All right, I have a confession to make… I never ever baked anything with yeast. Always considered the yeast dough as too complex, requiring too much effort and, well, just not worth wasting time on. The other excuse was I was too lazy to knead and I had no stand mixer. But here I am, presenting my homemaid crazy soft and tasty hotdog buns, which, when shaped, can easily be made hamburger buns or simply soft bread rolls.
A proper disclosure I should make – this recipe is not mine per se, it’s based on a recipe posted by Titli Nihaan from “The Bread Kitchen”, and I must admit, I’ve learned a LOT from her. However here I want to show you a technique I learned from a friend of mine, who I bug every other day with my lame questions about bread making 🙂
So, for 16 buns you’ll need the following:
- 900 gram all purpose flour (+ some more for dusting and kneading)

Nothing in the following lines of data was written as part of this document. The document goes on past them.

-- ==== Sys2Proof/Certificates/Slice0/Obligations.lean ====
section
/-!
DEFINITION. The statements for the provers.  An equation `exec i s = .next t` says both that the instruction
completes on every state and operand that meets the hypotheses and what it leaves: every register and flag not
named in the record update of `s.cpu` keeps its value.  `s` is the state after the opcode fetch, whose `pc` is the
address of the byte after the opcode (spec/10_state.md R22); `s.readSrc o`, `s.effAddr m cls` are the operand
reads and address calculations that O8 and O7 state.
-/

open Sys2Proof Sys2Proof.Machine

/-! ### Encoding -/

/-- Words written out from R113 decode to the instructions they stand for, with their operand bytes. -/
def Obligations.SpecWordsDecode : Prop :=
  decode [0xA9, 0x05] = .ok (.lda .imm, [0x05], []) ∧
  decode [0x4C, 0x34, 0xF2] = .ok (.jmp .abs, [0x34, 0xF2], []) ∧
  decode [0x6C, 0x80, 0x00] = .ok (.jmp .ind, [0x80, 0x00], []) ∧
  decode [0x91, 0x80, 0x60] = .ok (.sta .izy, [0x80], [0x60]) ∧
  decode [0x7D, 0xFF, 0x10] = .ok (.adc (.mem .abx), [0xFF, 0x10], []) ∧
  decode [0x66, 0x80] = .ok (.ror (.mem .zp), [0x80], []) ∧
  decode [0x2C, 0x85, 0x02] = .ok (.bit .abs, [0x85, 0x02], []) ∧
  decode [0xD0, 0xFB] = .ok (.bne, [0xFB], []) ∧
  decode [0x48] = .ok (.pha, [], []) ∧
  decode [0x02, 0xEA] = .ok (.unimpl 0x02, [], [0xEA])

/-- Every well-formed instruction with its operand bytes, encoded from R113 and followed by any bytes, is
decoded by the matrix of R112 to itself, and its image has the length of R100. -/
def Obligations.DecodeInvertsEncode : Prop :=
  ∀ (i : Instr) (operands rest : List Byte), i.wellFormed = true → operands.length = i.format.operandBytes →
    ∃ image, encode i operands = some image ∧ image.length = i.length ∧
      decode (image ++ rest) = .ok (i, operands, rest)

/-- What the decoder answers is well formed and encodes back to the bytes it was read from, and the decoder
answers on every list that holds an opcode and its operand bytes. -/
def Obligations.EncodeInvertsDecode : Prop :=
  (∀ (bytes : List Byte) (i : Instr) (operands rest : List Byte), decode bytes = .ok (i, operands, rest) →
    i.wellFormed = true ∧ ∃ image, encode i operands = some image ∧ bytes = image ++ rest) ∧
  (∀ (op : Byte) (tail : List Byte), (decodeOpcode op).format.operandBytes ≤ tail.length →
    ∃ operands rest, decode (op :: tail) = .ok (decodeOpcode op, operands, rest))

/-! ### The step -/

/-- A step fetches the byte at `pc`, moves `pc` past it, and runs exec of the instruction it decodes to, whatever
bytes follow.  The byte is the RAM byte where `pc` selects RAM, what the cartridge answers where `pc` selects the
cartridge (the open-bus value where it answers nothing), and the image byte of a `4K` cartridge. -/
def Obligations.StepRunsDecodedInstruction : Prop :=
  ∀ (s : State) (tail : List Byte) (i : Instr) (operands rest : List Byte),
    decode (s.fetch.1 :: tail) = .ok (i, operands, rest) →
    step s = exec i s.fetch.2 ∧
    s.fetch.1 = (s.bus.tick.peek s.cpu.pc).1 ∧
    s.fetch.2 = { cpu := { s.cpu with pc := s.cpu.pc + 1 }, bus := (s.bus.tick.peek s.cpu.pc).2 } ∧
    (chipOf s.cpu.pc = .ram → s.fetch.1 = s.bus.ram.read (ramIndex s.cpu.pc)) ∧
    (chipOf s.cpu.pc = .cart →
      s.fetch.1 = ((s.bus.cart.access (addr13 s.cpu.pc) s.bus.busTrash).1).getD s.bus.busTrash) ∧
    (chipOf s.cpu.pc = .cart → s.bus.cart.mapper = .fixed4K →
      s.fetch.1 = s.bus.cart.rom.read (s.cpu.pc.toNat % 4096))

/-- R250: no instruction, operand, address or device state stops the processor; a step takes 1 to 7 cycles. -/
def Obligations.EveryStepCompletes : Prop :=
  (∀ (i : Instr) (s : State), ∃ t, exec i s = .next t) ∧
  ∀ s : State, ∃ t, step s = .next t ∧ s.bus.cycles + 1 ≤ t.bus.cycles ∧ t.bus.cycles ≤ s.bus.cycles + 7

- 14 gram of dry active yeast
- 2 tsp salt
- 100 g unsalted butter, melted and divided by half
- 3 eggs
- 450 ml lukewarm water
- 100 gram sugar
The standard way is to activate the yeast by putting the sugar into the water with the yeast, whisk and let stand for 5-7 minutes until bubbly and foamy. However, with dry yeast it’s not really required. Here’s the simple way to do it, and I will explain both the manual way and using the stand mixer.
Put the liquids (beaten eggs, water and 50g melted butter) in a big bowl, then add the salt, sugar and flower on top to create a “separator” layer between the liquids and the dry yeast you are going to add next. Finally, sprinkle the yeast on top and, using a wooden spoon mix all the ingredients until they come together to a sticky dough.
With a stand mixer the approach is the same – liquids go first, solids/dry ingredients act as separating layer, and dry yeast sprinkled on top.
Now let’s deal with kneading. If doing it by hand, scrap out the dough from the bowl onto a lightly floured surface and start kneading for at least 10-12 minutes, until the dough is silky smooth, elastic, springy (that’s when you poke it with your finger and it comes back to the same shape it was before). Kneading basically goes like this: stretching the dough, folding and pressing down. Then – half a turn, stretch, fold an press down… And keep going for 10 minutes. Don’t worry, it’s not as hard as it sounds :).
Stand mixer with a dough hook will do the work for you. Start on a minimum speed until all comes together into a dough, and then go up to medium speed and let the mixer go for 8-10 minutes.
Once you’ve kneaded the dough well, place it in the lightly oiled (I use a bit of olive oil, but any oil will do) bowl, cover with a plastic wrap or a wet towel and let prove for at least an hour in a warm place until the dough doubles in size.
Once proven, place the dough on the working surface, knock it down to take the gases out, weigh and cut into 16 equal pieces (in my case I came to about 1.6 kg of dough, and that gave me 100g per bun). Now, shape the bun the way you want it. It can be either a ball (for your burger buns) or a cylinder – for your hotdog buns or bread rolls. This way or another, once you’ve shaped them, place them on a lightly greased baking sheet (or, as I did, use baking parchment paper – much less mess! 🙂 ), cover very loosely with a plastic bag and let prove until doubled in size, another hour.
A little trick to make sure those buns rise up and not to the sides is to place them initially about 10-12 mm one from the other. That way they’ll support each other while rising and give you the perfect shape you need.
Meanwhile, melt the remaining 50 g of butter in the microwave and set aside. That’ll be our glaze. Preheat your oven 195C (375F) without the fan.
Once the buns have proven, brush them gently with the olive oil and bake for about 15 minutes, until golden brown. Let cool on a wire rack.